Each line from the beginning of the entries below through the line that includes "u.digitOut stop with" must be returned exactly as given.

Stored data
__________________________________________________

/-- What the fifth bit of a digit does in Digits, by the digit's value and `seen_begin` (30_encoding.md R90). -/
theorem runBit_digit_cases (stop : Nat) {u : State} (hst : u.state = .digits) (hn : u.bitcnt = 5) :
    (wordValue u.shreg = codeBegin
        ∧ u.runBit stop = .next (State.clearBuffer { u.digitOut stop with seenBegin := true, cardStartV := false }))
      ∨ (wordValue u.shreg = codeSeparator ∧ u.runBit stop = .next ((u.digitOut stop).flush .separator).clearBuffer)
      ∨ (wordValue u.shreg = codeEnd
        ∧ u.runBit stop = .next (State.clearBuffer
            { (u.digitOut stop).flush .endDigit with
              lrcExp := lrcExpected (u.digitOut stop).lrcAcc, state := .lrc }))
      ∨ (nonControl (wordValue u.shreg) = true ∧ u.seenBegin = true ∧ u.cardLen ≠ u.params.cardCap
        ∧ u.runBit stop = .next ((u.digitOut stop).cardAppend (wordValue u.shreg) stop).clearBuffer)
      ∨ (nonControl (wordValue u.shreg) = true ∧ u.seenBegin = true ∧ u.cardLen = u.params.cardCap
        ∧ u.runBit stop = u.raiseCardOverflow)
      ∨ (nonControl (wordValue u.shreg) = true ∧ u.seenBegin = false
        ∧ u.runBit stop = .next (u.digitOut stop).clearBuffer) := by
  have hrun : u.runBit stop = exec ((decodeDigit u.seenBegin u.shreg).toInstr stop) u := by
    rw [runBit_eq_exec, decode_digit hst hn]; rfl
  have hw := digitWord_of_word u.shreg
  rw [hrun]
  rcases nibble_cases (wordValue u.shreg) with hv | hv | hv | hv
  · rw [hv] at hw
    rw [decodeDigit_begin _ hv]
    exact .inl ⟨hv, by simp only [FrameOp.toInstr, exec, execDigBegin, hw, State.digitOut, hv]; rfl⟩
  · rw [hv] at hw
    rw [decodeDigit_separator _ hv]
    exact .inr (.inl ⟨hv, by simp only [FrameOp.toInstr, exec, execDigSeparator, hw, State.digitOut, hv]; rfl⟩)
  · rw [hv] at hw
    rw [decodeDigit_end _ hv]
    exact .inr (.inr (.inl ⟨hv, by simp only [FrameOp.toInstr, exec, execDigEnd, hw, State.digitOut, hv]; rfl⟩))
  · rw [decodeDigit_nonControl _ hv]
    have hrole := digitRole_of_nonControl u.seenBegin hv
    refine .inr (.inr (.inr ?_))
    cases hseen : u.seenBegin <;> rw [hseen] at hrole
    · exact .inr (.inr ⟨hv, rfl, by simp [FrameOp.toInstr, exec, execDigUnknown, hw, State.digitOut, hseen, hrole]⟩)
    · by_cases hroom : u.cardLen = u.params.cardCap
      · exact .inr (.inl ⟨hv, rfl, hroom, execDigData_of_full _ _ _ (beq_iff_eq.2 hroom)⟩)
      · have hdata := execDigData_of_not_full (wordValue u.shreg) (wordParityBit u.shreg) stop
          (State.cardFull_eq_false.2 hroom)
        rw [hw] at hdata
        exact .inl ⟨hv, rfl, hroom, by rw [State.digitOut, hseen, hrole]; exact hdata⟩

/-! ### The transition table -/

theorem runBit_lrc_at_limit {u : State} (stop : Nat) (hst : u.state = .lrc) (hlim : u.bitcnt = countLimit u) :
    u.runBit stop = execLrcDigit u.shreg stop u := by
  rw [runBit_eq_exec, decode_lrcDigit hst (hlim.trans (countLimit_of_lrc hst))]; rfl

/-- The bit taken ends a field of the packet: the count is at its limit, and in Digits the digit is an End
(41_frame_fsm.md R159). -/
def EndsField (u : State) : Prop :=
  u.bitcnt = countLimit u ∧ (u.state = .digits → wordValue u.shreg = codeEnd)

/-- In Digits the state moves with an End digit only. -/
theorem runBit_digit_state {stop : Nat} {u t : State} (hst : u.state = .digits) (hn : u.bitcnt = 5)
    (h : u.runBit stop = .next t) : t.state = if wordValue u.shreg = codeEnd then .lrc else .digits := by
  have hkeep : (u.digitOut stop).state = .digits := by simp [State.digitOut, hst]
  rcases runBit_digit_cases stop hst hn with ⟨hv, hrun⟩ | ⟨hv, hrun⟩ | ⟨hv, hrun⟩ | ⟨hv, -, -, hrun⟩ | ⟨-, -, -, hrun⟩
      | ⟨hv, -, hrun⟩ <;> rw [hrun] at h <;> cases h
  · simp [hv, hkeep, codeBegin, codeEnd]
  · simp [hv, hkeep, codeSeparator, codeEnd]
  · simp [hv]
  · simp [ne_codeEnd_of_nonControl hv, hkeep]
  · simp [ne_codeEnd_of_nonControl hv, hkeep]
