-- ==== Sys2Proof/Laws/Reassembler.lean ====
section
/-! SUPPORT. The Receive Reassembler: frames neither read nor write the accumulator, what any property needs to survive a feed, and the
inbound stream cut into frames. -/

namespace Sys2Proof.Machine

/-! ### Frames and the accumulator -/

theorem raiseFault_setAcc (c : FaultCode) (v : List Byte) (s : State) :
    raiseFault c (s.setAcc v) = (raiseFault c s).setAcc v := by
  by_cases h : s.st.fault = .none
  · rw [raiseFault_of_none h, raiseFault_of_none (by simpa using h)]; rfl
  · rw [raiseFault_of_fault h, raiseFault_of_fault (by simpa using h)]

theorem onCrcFailed_setAcc (v : List Byte) (s : State) : onCrcFailed (s.setAcc v) = (onCrcFailed s).setAcc v := by
  unfold onCrcFailed
  simp only [State.setAcc_params, State.setAcc_st]
  cases s.params.retxLimit with
  | none => rfl
  | some m =>
    by_cases hm : s.st.retxCount = m <;> simp only [hm, if_true, if_false]
    · exact raiseFault_setAcc _ _ _
    · rfl

theorem accept_setAcc (f : Frame) (v : List Byte) (s : State) : accept f (s.setAcc v) = (accept f s).setAcc v := by
  have hfull : pendingFull (s.setAcc v) = pendingFull s := rfl
  unfold accept
  rw [hfull]
  cases pendingFull s
  · rfl
  · exact raiseFault_setAcc _ _ _

/-- `processFrame` neither reads nor writes `st.acc` (42_reassembler.md R112). -/
theorem processFrame_setAcc (b : Wire) (v : List Byte) (s : State) :
    processFrame b (s.setAcc v) = (processFrame b s).setAcc v := by
  unfold processFrame processDecoded
  cases crcOk (decodeWire b)
  · exact onCrcFailed_setAcc _ _
  · cases isRetx (decodeWire b)
    · cases isAck (decodeWire b)
      · exact accept_setAcc _ v (s.setRetxCount 0)
      · rfl
    · rfl

theorem setAcc_acc (s : State) : s.setAcc s.st.acc = s := rfl

theorem setAcc_setAcc (v w : List Byte) (s : State) : (s.setAcc v).setAcc w = s.setAcc w := rfl

theorem processFrame_acc (b : Wire) (s : State) : (processFrame b s).st.acc = s.st.acc := by
  rw [← setAcc_acc s, processFrame_setAcc]; rfl

/-! ### `exactly` -/

theorem exactly_of_length {n : Nat} {l : List Byte} (h : l.length = n) : exactly n l = some ⟨l, h⟩ := by simp [exactly, h]

theorem exactly_of_ne {n : Nat} {l : List Byte} (h : l.length ≠ n) : exactly n l = none := by simp [exactly, h]

/-! ### What survives a feed -/

theorem drainAll_cons_short {x : Byte} {c : List Byte} {s : State} (h : s.st.acc.length + 1 ≠ 18) :
    drainAll (x :: c) s = drainAll c (s.setAcc (s.st.acc ++ [x])) := by
  rw [drainAll, exactly_of_ne (by simpa using h)]

theorem drainAll_cons_full {x : Byte} {c : List Byte} {s : State} (h : (s.st.acc ++ [x]).length = 18) :
    drainAll (x :: c) s =
      if (processFrame ⟨s.st.acc ++ [x], h⟩ (s.setAcc [])).st.fault = .none
      then drainAll c (processFrame ⟨s.st.acc ++ [x], h⟩ (s.setAcc []))
      else processFrame ⟨s.st.acc ++ [x], h⟩ (s.setAcc []) := by
  rw [drainAll, exactly_of_length h]

/-- A property that appending and each frame keep is kept by a drain. -/
theorem drainAll_induction {P : State → Prop} (hacc : ∀ s v, P s → P (s.setAcc v)) (hframe : ∀ b s, P s → P (processFrame b s))
    (c : List Byte) (s : State) (h : P s) : P (drainAll c s) := by
  induction c generalizing s with
  | nil => exact h
  | cons x c ih =>
    by_cases hl : (s.st.acc ++ [x]).length = 18
    · rw [drainAll_cons_full hl]
      have ht := hframe ⟨_, hl⟩ _ (hacc s [] h)
      split
      · exact ih _ ht
      · exact ht
    · rw [drainAll_cons_short (by simpa using hl)]
      exact ih _ (hacc _ _ h)

/-- All `onePerFeed` can do (R113). -/
theorem onePerFeed_cases (c : List Byte) (s : State) :
    (∃ n, s.params.accCapacity = some n ∧ n < s.st.acc.length + c.length ∧ onePerFeed c s = raiseFault .accOverflow s) ∨
    ((∀ n, s.params.accCapacity = some n → s.st.acc.length + c.length ≤ n) ∧ s.st.acc.length + c.length < 18 ∧
      onePerFeed c s = s.setAcc (s.st.acc ++ c)) ∨
    ((∀ n, s.params.accCapacity = some n → s.st.acc.length + c.length ≤ n) ∧
      ∃ h : ((s.st.acc ++ c).take 18).length = 18,
        onePerFeed c s = processFrame ⟨(s.st.acc ++ c).take 18, h⟩ (s.setAcc ((s.st.acc ++ c).drop 18))) := by
  unfold onePerFeed
  by_cases hov : accOverflows c.length s = true
  · rw [if_pos hov]
    simp only [accOverflows, Option.any_eq_true, decide_eq_true_eq] at hov
    obtain ⟨n, hn, hlt⟩ := hov
    exact .inl ⟨n, hn, hlt, rfl⟩
  · rw [if_neg hov]
    have hcap : ∀ n, s.params.accCapacity = some n → s.st.acc.length + c.length ≤ n := fun n hn => by
      simp only [accOverflows, hn, Option.any_some, decide_eq_true_eq] at hov
      omega
    by_cases hl : ((s.st.acc ++ c).take 18).length = 18
    · exact .inr (.inr ⟨hcap, hl, by dsimp only; rw [exactly_of_length hl]⟩)
    · refine .inr (.inl ⟨hcap, ?_, by dsimp only; rw [exactly_of_ne hl]⟩)
      simp only [List.length_take, List.length_append] at hl
      omega

/-- A property that appending, each frame, and an accumulator overflow where it can happen keep, is kept by a feed. -/
theorem feed_induction {P : State → Prop} (hacc : ∀ s v, P s → P (s.setAcc v)) (hframe : ∀ b s, P s → P (processFrame b s))
    (hover : ∀ s, s.params.reassemblyMode = .onePerFeed → s.params.accCapacity ≠ none → P s → P (raiseFault .accOverflow s))
    (c : List Byte) (s : State) (h : P s) : P (feed c s) := by
  unfold feed
  cases hm : s.params.reassemblyMode with
  | drainAll => exact drainAll_induction hacc hframe c s h
  | onePerFeed =>
    rcases onePerFeed_cases c s with ⟨n, hn, -, e⟩ | ⟨-, -, e⟩ | ⟨-, hl, e⟩ <;> simp only [e]
    · exact hover s hm (by simp [hn]) h
    · exact hacc _ _ h
    · exact hframe _ _ (hacc _ _ h)

/-- All RX_CHUNK can do (R114). -/
theorem execRxChunk_cases (length : Byte) (c : List Byte) (s : State) :
    (c = [] ∧ execRxChunk length c s = complete .reservedCommand .none s) ∨
    (c ≠ [] ∧ s.st.fault ≠ .none ∧ execRxChunk length c s = complete .blockFaulted .none s) ∨
    (c ≠ [] ∧ s.st.fault = .none ∧ (feed c s).st.fault = .none ∧ execRxChunk length c s = complete .ok .none (feed c s)) ∨
    (c ≠ [] ∧ s.st.fault = .none ∧ (feed c s).st.fault ≠ .none ∧ execRxChunk length c s = complete .blockFaulted .none (feed c s)) := by
  unfold execRxChunk
  by_cases hc : c = [] <;> by_cases hf : s.st.fault = .none <;> by_cases ht : (feed c s).st.fault = .none <;> simp [hc, hf, ht]

/-! ### Chunks one after another -/

/-- A drain of two chunks is a drain of the first and then, where no fault arose, of the second. -/
theorem drainAll_append (c d : List Byte) (s : State) (h : s.st.fault = .none) :
    drainAll (c ++ d) s = if (drainAll c s).st.fault = .none then drainAll d (drainAll c s) else drainAll c s := by
  induction c generalizing s with
  | nil => simp [drainAll, h]
  | cons x c ih =>
    rw [List.cons_append]
    by_cases hl : (s.st.acc ++ [x]).length = 18
    · rw [drainAll_cons_full hl, drainAll_cons_full hl]
      by_cases ht : (processFrame ⟨s.st.acc ++ [x], hl⟩ (s.setAcc [])).st.fault = .none
      · rw [if_pos ht, if_pos ht, ih _ ht]
      · rw [if_neg ht, if_neg ht, if_neg ht]
    · rw [drainAll_cons_short (by simpa using hl), drainAll_cons_short (by simpa using hl), ih _ (by simpa using h)]

/-! ### The stream in frames -/

theorem runFrames_nil (s : State) : runFrames [] s = s := rfl

theorem runFrames_cons (b : Wire) (bs : List Wire) (s : State) :
    runFrames (b :: bs) s = if (processFrame b s).st.fault = .none then runFrames bs (processFrame b s) else processFrame b s := by
  rw [runFrames, exec_decodeFrame]

theorem streamFrames_of_short {s : List Byte} (h : s.length ≤ 17) : streamFrames s = [] := by
  have : s.length / 18 = 0 := by omega
  simp [streamFrames, this]

theorem streamRest_of_short {s : List Byte} (h : s.length ≤ 17) : streamRest s = s := by
  have : s.length / 18 = 0 := by omega
  simp [streamRest, this]

/-- A whole frame at the front of the stream is its first frame. -/
theorem streamFrames_append (b : Wire) (s : List Byte) : streamFrames (b.list ++ s) = b :: streamFrames s := by
  have hlen : (b.list ++ s).length / 18 = s.length / 18 + 1 := by
    rw [List.length_append, b.size]; omega
  have hzero : exactly 18 (((b.list ++ s).drop (18 * 0)).take 18) = some b := by
    rw [Nat.mul_zero, List.drop_zero, List.take_append_of_le_length (by rw [b.size]), List.take_of_length_le (by rw [b.size])]
    rw [exactly_of_length b.size]
  rw [streamFrames, hlen, List.range_succ_eq_map, List.filterMap_cons, hzero, List.filterMap_map, streamFrames]
  refine congrArg (List.cons b) (List.filterMap_congr ?_)
  intro k _
  have : (b.list ++ s).drop (18 * (k + 1)) = s.drop (18 * k) := by
    rw [List.drop_append, b.size, List.drop_eq_nil_of_le (by rw [b.size]; omega), List.nil_append]
    exact congrArg (fun n => s.drop n) (by omega)
  simp only [Function.comp, Nat.succ_eq_add_one, this]

theorem streamRest_append (b : Wire) (s : List Byte) : streamRest (b.list ++ s) = streamRest s := by
  have hlen : (b.list ++ s).length / 18 = s.length / 18 + 1 := by
    rw [List.length_append, b.size]; omega
  rw [streamRest, hlen, List.drop_append, b.size, List.drop_eq_nil_of_le (by rw [b.size]; omega), List.nil_append, streamRest]
  exact congrArg (fun n => s.drop n) (by omega)

end Sys2Proof.Machine
end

__________________________________________________

- **SOLUTION TO THIS EXERCISE**:
/-- What the fifth bit of a digit does in Digits, by the digit's value and `seen_begin` (30_encoding.md R90). -/
theorem runBit_digit_cases (stop : Nat) {u : State} (hst : u.state = .digits) (hn : u.bitcnt = 5) :
    (wordValue u.shreg = codeBegin
        ∧ u.runBit stop = .next (State.clearBuffer { u.digitOut stop with seenBegin := true, cardStartV := false }))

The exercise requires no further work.